For the entries below, print exactly the lines between the line holding "-- ==== Sys2Proof/Laws/Ops.lean" and the line holding "the meanings without", inclusive, and nothing else.

╭─ The data

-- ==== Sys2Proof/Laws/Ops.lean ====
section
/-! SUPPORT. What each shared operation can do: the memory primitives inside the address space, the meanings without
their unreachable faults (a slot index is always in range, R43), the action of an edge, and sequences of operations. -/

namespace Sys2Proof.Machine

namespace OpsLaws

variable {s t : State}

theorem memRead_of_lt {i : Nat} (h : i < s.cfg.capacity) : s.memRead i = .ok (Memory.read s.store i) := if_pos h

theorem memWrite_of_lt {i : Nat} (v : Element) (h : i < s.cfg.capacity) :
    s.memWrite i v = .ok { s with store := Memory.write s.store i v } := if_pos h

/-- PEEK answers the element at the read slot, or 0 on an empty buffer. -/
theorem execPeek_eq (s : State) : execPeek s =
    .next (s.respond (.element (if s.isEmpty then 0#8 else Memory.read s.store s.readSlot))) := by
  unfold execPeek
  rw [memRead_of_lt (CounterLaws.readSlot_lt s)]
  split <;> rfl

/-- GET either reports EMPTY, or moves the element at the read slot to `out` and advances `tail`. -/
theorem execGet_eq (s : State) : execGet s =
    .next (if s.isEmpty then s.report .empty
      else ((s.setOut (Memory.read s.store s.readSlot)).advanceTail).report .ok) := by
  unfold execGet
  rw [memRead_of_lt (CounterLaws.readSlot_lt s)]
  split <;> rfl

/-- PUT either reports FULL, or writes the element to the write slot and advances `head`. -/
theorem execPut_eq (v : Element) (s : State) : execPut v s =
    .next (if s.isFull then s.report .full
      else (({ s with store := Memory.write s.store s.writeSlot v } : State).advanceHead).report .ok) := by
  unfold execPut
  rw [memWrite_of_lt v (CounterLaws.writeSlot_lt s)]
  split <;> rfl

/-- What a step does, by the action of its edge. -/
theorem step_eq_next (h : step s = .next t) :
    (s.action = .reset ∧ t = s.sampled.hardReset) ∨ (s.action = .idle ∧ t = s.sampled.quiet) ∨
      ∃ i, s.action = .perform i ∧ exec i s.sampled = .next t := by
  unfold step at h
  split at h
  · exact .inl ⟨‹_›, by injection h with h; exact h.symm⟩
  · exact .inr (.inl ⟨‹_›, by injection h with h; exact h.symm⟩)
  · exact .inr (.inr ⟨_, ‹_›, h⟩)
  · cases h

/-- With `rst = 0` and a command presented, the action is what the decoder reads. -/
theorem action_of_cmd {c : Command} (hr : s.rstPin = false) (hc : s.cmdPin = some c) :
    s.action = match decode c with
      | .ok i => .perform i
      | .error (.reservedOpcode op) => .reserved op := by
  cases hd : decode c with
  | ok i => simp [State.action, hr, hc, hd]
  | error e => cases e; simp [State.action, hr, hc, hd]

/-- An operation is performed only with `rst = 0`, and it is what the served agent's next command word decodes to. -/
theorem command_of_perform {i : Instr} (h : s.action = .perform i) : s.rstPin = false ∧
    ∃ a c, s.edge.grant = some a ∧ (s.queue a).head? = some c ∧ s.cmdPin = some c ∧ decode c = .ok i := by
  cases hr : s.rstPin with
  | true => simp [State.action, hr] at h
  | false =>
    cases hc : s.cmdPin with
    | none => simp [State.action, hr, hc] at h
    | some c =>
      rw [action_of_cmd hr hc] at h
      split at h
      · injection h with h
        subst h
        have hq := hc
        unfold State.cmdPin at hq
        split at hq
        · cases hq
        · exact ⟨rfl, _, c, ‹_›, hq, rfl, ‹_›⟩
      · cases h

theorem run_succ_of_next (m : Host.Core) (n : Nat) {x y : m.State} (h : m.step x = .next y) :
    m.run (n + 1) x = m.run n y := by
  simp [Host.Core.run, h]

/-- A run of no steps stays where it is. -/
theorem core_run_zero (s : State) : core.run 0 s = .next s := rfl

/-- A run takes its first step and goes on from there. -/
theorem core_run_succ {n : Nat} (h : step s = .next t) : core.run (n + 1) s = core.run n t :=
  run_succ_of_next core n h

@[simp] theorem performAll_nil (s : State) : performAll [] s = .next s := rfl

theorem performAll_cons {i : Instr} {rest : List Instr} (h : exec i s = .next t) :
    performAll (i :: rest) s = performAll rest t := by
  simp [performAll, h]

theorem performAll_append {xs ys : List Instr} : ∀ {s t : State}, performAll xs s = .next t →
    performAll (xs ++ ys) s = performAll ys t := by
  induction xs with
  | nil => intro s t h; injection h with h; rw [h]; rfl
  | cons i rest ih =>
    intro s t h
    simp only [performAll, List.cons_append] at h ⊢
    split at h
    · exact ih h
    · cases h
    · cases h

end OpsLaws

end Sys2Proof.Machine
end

╰─
╭─ The data

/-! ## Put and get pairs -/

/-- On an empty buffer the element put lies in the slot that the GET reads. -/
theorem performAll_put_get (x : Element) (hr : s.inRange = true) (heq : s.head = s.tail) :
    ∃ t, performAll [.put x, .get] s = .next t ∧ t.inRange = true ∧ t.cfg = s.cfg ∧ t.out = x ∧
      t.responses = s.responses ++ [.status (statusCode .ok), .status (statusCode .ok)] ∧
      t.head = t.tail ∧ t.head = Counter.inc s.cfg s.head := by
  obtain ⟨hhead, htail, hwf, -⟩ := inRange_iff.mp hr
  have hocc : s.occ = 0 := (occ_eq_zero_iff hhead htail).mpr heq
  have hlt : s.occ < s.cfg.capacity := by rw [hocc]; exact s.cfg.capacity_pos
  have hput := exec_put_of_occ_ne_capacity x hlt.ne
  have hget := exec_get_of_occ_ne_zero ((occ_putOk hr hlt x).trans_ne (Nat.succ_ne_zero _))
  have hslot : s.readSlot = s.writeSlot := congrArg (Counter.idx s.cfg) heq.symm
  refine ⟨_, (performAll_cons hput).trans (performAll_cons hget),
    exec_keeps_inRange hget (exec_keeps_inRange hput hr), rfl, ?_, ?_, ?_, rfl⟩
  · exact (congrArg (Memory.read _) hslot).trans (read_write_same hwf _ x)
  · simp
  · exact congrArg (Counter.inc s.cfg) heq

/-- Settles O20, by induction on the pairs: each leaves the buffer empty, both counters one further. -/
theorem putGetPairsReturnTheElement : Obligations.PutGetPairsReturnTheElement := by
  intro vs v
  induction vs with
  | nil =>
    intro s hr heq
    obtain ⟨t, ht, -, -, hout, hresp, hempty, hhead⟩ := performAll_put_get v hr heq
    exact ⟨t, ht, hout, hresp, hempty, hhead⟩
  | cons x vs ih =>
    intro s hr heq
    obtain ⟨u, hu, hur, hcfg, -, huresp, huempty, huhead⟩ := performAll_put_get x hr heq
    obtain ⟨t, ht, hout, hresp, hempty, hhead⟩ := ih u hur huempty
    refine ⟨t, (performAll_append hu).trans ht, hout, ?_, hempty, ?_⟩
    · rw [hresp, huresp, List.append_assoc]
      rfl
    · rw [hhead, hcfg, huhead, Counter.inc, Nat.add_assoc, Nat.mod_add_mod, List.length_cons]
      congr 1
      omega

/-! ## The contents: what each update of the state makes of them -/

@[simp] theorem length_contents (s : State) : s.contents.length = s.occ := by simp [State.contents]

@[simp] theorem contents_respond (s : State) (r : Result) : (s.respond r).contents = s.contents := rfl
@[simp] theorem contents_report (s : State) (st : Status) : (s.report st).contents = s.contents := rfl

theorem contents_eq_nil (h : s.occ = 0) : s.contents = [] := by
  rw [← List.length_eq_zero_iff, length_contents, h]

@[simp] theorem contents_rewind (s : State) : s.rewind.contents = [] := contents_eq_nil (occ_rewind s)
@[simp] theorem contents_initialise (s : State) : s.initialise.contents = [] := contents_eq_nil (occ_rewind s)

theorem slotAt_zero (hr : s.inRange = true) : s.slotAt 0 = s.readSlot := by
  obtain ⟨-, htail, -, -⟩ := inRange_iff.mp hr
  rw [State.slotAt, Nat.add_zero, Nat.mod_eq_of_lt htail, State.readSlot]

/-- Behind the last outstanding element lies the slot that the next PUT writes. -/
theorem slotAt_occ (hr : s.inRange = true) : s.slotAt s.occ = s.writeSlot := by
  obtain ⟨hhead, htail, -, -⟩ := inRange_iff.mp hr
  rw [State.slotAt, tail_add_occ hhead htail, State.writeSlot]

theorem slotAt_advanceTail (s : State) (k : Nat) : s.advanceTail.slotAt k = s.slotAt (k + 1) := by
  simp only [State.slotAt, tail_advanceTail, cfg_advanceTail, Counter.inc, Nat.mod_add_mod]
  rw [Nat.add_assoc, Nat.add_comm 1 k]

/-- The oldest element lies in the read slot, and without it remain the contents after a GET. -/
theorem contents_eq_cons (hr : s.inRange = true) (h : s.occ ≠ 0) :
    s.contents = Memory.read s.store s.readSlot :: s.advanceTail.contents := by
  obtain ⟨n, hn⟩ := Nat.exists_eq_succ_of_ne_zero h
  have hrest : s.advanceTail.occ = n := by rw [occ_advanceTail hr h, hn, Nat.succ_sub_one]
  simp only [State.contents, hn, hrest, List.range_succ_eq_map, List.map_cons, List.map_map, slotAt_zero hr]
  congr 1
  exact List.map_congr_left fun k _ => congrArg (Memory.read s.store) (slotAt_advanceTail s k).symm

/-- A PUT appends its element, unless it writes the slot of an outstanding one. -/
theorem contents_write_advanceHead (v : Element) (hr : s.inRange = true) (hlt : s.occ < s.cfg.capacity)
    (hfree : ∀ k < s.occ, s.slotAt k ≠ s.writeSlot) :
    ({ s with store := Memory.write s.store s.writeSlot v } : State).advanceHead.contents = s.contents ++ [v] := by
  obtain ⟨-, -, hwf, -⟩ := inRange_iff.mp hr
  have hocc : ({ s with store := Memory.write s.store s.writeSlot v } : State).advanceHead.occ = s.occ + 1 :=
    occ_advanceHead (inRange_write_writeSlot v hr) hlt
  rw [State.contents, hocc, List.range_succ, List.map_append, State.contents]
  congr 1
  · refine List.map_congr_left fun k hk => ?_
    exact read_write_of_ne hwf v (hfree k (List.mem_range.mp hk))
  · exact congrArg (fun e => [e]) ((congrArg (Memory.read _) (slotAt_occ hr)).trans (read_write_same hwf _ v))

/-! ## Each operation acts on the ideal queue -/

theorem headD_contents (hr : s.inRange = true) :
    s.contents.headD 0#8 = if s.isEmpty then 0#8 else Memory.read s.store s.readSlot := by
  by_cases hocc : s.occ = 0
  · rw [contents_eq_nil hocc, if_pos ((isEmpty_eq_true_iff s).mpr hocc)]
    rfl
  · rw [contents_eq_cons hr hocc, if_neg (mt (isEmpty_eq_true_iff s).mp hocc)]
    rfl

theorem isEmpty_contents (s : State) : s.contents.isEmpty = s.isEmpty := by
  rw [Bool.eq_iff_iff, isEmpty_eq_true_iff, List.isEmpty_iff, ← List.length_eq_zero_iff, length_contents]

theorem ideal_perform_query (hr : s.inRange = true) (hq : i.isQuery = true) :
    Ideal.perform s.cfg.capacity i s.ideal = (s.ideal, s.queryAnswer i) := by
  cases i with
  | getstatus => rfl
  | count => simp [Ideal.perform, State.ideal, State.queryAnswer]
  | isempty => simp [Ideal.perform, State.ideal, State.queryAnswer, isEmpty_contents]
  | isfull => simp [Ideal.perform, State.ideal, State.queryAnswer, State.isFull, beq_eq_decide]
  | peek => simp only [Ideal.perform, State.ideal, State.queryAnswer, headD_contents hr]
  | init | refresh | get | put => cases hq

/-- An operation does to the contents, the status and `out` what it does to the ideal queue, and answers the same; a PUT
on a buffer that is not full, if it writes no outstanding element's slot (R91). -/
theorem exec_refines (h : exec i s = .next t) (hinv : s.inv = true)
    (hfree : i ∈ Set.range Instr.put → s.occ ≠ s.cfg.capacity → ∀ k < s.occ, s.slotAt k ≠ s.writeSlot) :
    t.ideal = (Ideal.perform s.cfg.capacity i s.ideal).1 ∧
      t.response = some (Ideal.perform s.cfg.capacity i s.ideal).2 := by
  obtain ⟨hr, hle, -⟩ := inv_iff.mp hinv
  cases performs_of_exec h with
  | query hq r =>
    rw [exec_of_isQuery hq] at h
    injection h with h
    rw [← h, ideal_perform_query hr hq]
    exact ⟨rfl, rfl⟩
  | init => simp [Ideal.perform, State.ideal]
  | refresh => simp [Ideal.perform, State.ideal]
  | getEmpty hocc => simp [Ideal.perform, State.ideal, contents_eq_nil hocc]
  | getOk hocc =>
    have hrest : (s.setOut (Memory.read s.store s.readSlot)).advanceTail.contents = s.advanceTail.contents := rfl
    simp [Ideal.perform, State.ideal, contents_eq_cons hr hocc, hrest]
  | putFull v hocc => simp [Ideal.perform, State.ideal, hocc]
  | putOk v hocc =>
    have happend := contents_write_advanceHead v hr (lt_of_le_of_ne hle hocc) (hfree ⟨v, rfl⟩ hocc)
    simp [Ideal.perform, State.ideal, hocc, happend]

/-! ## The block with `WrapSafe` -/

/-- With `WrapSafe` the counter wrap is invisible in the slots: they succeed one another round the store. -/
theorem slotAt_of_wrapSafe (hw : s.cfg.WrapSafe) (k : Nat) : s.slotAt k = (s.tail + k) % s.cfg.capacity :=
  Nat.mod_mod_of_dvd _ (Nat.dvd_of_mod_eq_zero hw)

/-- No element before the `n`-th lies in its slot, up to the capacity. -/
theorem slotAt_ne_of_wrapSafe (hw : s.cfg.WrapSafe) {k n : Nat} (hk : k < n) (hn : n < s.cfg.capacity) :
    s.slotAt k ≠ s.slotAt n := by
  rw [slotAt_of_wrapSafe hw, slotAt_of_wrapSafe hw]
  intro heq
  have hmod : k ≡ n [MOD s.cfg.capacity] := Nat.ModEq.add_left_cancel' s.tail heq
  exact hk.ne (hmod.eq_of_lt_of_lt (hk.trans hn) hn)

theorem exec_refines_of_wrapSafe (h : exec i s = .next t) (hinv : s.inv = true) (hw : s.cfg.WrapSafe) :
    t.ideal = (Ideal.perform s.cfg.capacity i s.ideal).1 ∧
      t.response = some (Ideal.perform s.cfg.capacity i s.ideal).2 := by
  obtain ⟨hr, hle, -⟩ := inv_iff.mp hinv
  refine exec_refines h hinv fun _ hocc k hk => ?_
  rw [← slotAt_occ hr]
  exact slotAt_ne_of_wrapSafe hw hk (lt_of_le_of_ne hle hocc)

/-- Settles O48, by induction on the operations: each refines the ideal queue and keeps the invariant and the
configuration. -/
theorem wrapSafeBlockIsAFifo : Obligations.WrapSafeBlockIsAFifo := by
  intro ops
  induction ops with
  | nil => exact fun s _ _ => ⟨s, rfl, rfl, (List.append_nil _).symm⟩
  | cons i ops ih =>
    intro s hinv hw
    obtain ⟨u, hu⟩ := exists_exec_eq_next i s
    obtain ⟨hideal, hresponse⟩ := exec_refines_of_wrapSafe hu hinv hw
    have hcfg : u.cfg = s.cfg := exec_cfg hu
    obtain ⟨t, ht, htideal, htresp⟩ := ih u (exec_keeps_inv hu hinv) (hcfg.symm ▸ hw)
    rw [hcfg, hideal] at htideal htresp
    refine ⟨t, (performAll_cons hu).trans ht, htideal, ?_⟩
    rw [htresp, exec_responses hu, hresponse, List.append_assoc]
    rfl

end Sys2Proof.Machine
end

╰─

• Output of the task:
-- ==== Sys2Proof/Laws/Ops.lean ====
section
/-! SUPPORT. What each shared operation can do: the memory primitives inside the address space, the meanings without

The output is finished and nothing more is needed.